Thinlip splitfin
- Conservation status: Least Concern (IUCN 3.1)

Scientific classification
- Kingdom: Animalia
- Phylum: Chordata
- Class: Actinopterygii
- Order: Acropomatiformes
- Family: Synagropidae
- Genus: Kaperangus Schwarzhans & Prokofiev, 2017
- Species: K. microlepis
- Binomial name: Kaperangus microlepis (Norman, 1935)
- Synonyms: Synagrops microlepis Norman, 1935

= Thinlip splitfin =

- Authority: (Norman, 1935)
- Conservation status: LC
- Synonyms: Synagrops microlepis Norman, 1935
- Parent authority: Schwarzhans & Prokofiev, 2017

Species of ray-finned fish

The thinlip splitfin (Kaperangus microlepis) is a species of ray-finned fish in the family Synagropidae.
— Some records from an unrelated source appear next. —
/-! `hwErr` -/

@[simp] theorem hwErr_variant (s : State) (pg i : Nat) : (hwErr pg i s).variant = s.variant := by simp [hwErr]
@[simp] theorem hwErr_pending (s : State) (pg i : Nat) : (hwErr pg i s).pending = s.pending := by simp [hwErr]
@[simp] theorem hwErr_now (s : State) (pg i : Nat) : (hwErr pg i s).now = s.now := by simp [hwErr]
@[simp] theorem hwErr_resp (s : State) (pg i : Nat) : (hwErr pg i s).resp = s.resp := by simp [hwErr]
@[simp] theorem hwErr_mem (s : State) (pg i : Nat) : (hwErr pg i s).mem = s.mem := by simp [hwErr]
@[simp] theorem hwErr_epoch (s : State) (pg i : Nat) : (hwErr pg i s).epoch = s.epoch := by simp [hwErr]
@[simp] theorem hwErr_eccUe (s : State) (pg i : Nat) : (hwErr pg i s).eccUe = s.eccUe := by simp [hwErr]
@[simp] theorem hwErr_eccCe (s : State) (pg i : Nat) : (hwErr pg i s).eccCe = s.eccCe := by simp [hwErr]
@[simp] theorem hwErr_mbx (s : State) (pg i : Nat) : (hwErr pg i s).mbx = s.mbx := by simp [hwErr]
@[simp] theorem hwErr_held (s : State) (pg i : Nat) : (hwErr pg i s).held = s.held := by simp [hwErr]
@[simp] theorem hwErr_ind (s : State) (pg i : Nat) : (hwErr pg i s).ind = s.ind := by simp [hwErr]
@[simp] theorem hwErr_handed (s : State) (pg i : Nat) : (hwErr pg i s).handed = s.handed := by simp [hwErr]
@[simp] theorem hwErr_tick (s : State) (pg i : Nat) : (hwErr pg i s).tick = s.tick := by simp [hwErr]
@[simp] theorem hwErr_eng (s : State) (pg i : Nat) : (hwErr pg i s).eng = s.eng := by simp [hwErr]
@[simp] theorem hwErr_clu (s : State) (pg i : Nat) : (hwErr pg i s).clu = s.clu := by simp [hwErr]
@[simp] theorem hwErr_xfers (s : State) (pg i : Nat) : (hwErr pg i s).xfers = s.xfers := by simp [hwErr]
@[simp] theorem hwErr_fabric (s : State) (pg i : Nat) : (hwErr pg i s).fabric = s.fabric := by simp [hwErr]
@[simp] theorem hwErr_car (s : State) (pg i : Nat) : (hwErr pg i s).car = s.car := by simp [hwErr]
@[simp] theorem hwErr_hop (s : State) (pg i : Nat) : (hwErr pg i s).hop = s.hop := by simp [hwErr]
@[simp] theorem hwErr_ten (s : State) (pg i : Nat) : (hwErr pg i s).ten = s.ten := by simp [hwErr]
@[simp] theorem hwErr_tim (s : State) (pg i : Nat) : (hwErr pg i s).tim = s.tim := by simp [hwErr]
@[simp] theorem hwErr_dec (s : State) (pg i : Nat) : (hwErr pg i s).dec = s.dec := by simp [hwErr]
@[simp] theorem hwErr_net (s : State) (pg i : Nat) : (hwErr pg i s).net = s.net := by simp [hwErr]
@[simp] theorem hwErr_red (s : State) (pg i : Nat) : (hwErr pg i s).red = s.red := by simp [hwErr]
@[simp] theorem hwErr_vlt (s : State) (pg i : Nat) : (hwErr pg i s).vlt = s.vlt := by simp [hwErr]
@[simp] theorem hwErr_gse (s : State) (pg i : Nat) : (hwErr pg i s).gse = s.gse := by simp [hwErr]
@[simp] theorem hwErr_met (s : State) (pg i : Nat) : (hwErr pg i s).met = s.met := by simp [hwErr]
@[simp] theorem hwErr_cap (s : State) (pg i : Nat) : (hwErr pg i s).cap = s.cap := by simp [hwErr]
@[simp] theorem hwErr_lgr (s : State) (pg i : Nat) : (hwErr pg i s).lgr = s.lgr := by simp [hwErr]
@[simp] theorem hwErr_pair (s : State) (pg i : Nat) : (hwErr pg i s).pair = s.pair := by simp [hwErr]
@[simp] theorem hwErr_str (s : State) (pg i : Nat) : (hwErr pg i s).str = s.str := by simp [hwErr]
@[simp] theorem hwErr_mod (s : State) (pg i : Nat) : (hwErr pg i s).mod = s.mod := by simp [hwErr]
@[simp] theorem hwErr_pma (s : State) (pg i : Nat) : (hwErr pg i s).pma = s.pma := by simp [hwErr]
It lives around Africa's Atlantic coast at a depth of 50–500 m and can grow up to 16.5 cm long.

== Distribution ==
The thinlip splitfin can be found in the Eastern Atlantic from Mauritania to Namibia, including the Cape Verde Islands.

== Description ==
The thinlip splitfin is dark brownish above and paler below. It has 10 dorsal spines, 9 dorsal soft rays, 2 anal spines, and 9 anal soft rays. It attains a maximum size of 18 cm total length, reaching sexual maturity at a total length of 10 cm.

==Habitat and biology==
The thinlip splitfin is a bathypelagic fish which occurs near muddy bottoms at depths of 70-1,000 m. It is a predator of crustaceans such as euphasiids, mysids and decapods as well as fish and cephalopods. The species from the family Acropomatidae form loose aggregations normally near the bottom and some of them undertake a nocturnal migration towards the surface of the sea. The highest biomass density was recorded during a survey using a bottom trawl over the upper continental slope off of Angola. It is known to be an important component of the diet of the hake Merluccius senegalensis in the waters off of Dakar.

==Taxonomy==
Kaperangus microlepis was originally formally described in 1935 as Synagrops microlepis by the British ichthyologist John Roxborough Norman (1898-1944) with the type locality given as "Off St. Paul de Loanda, Angola". In 2017 it was placed in the monotypic genus Kaperangus.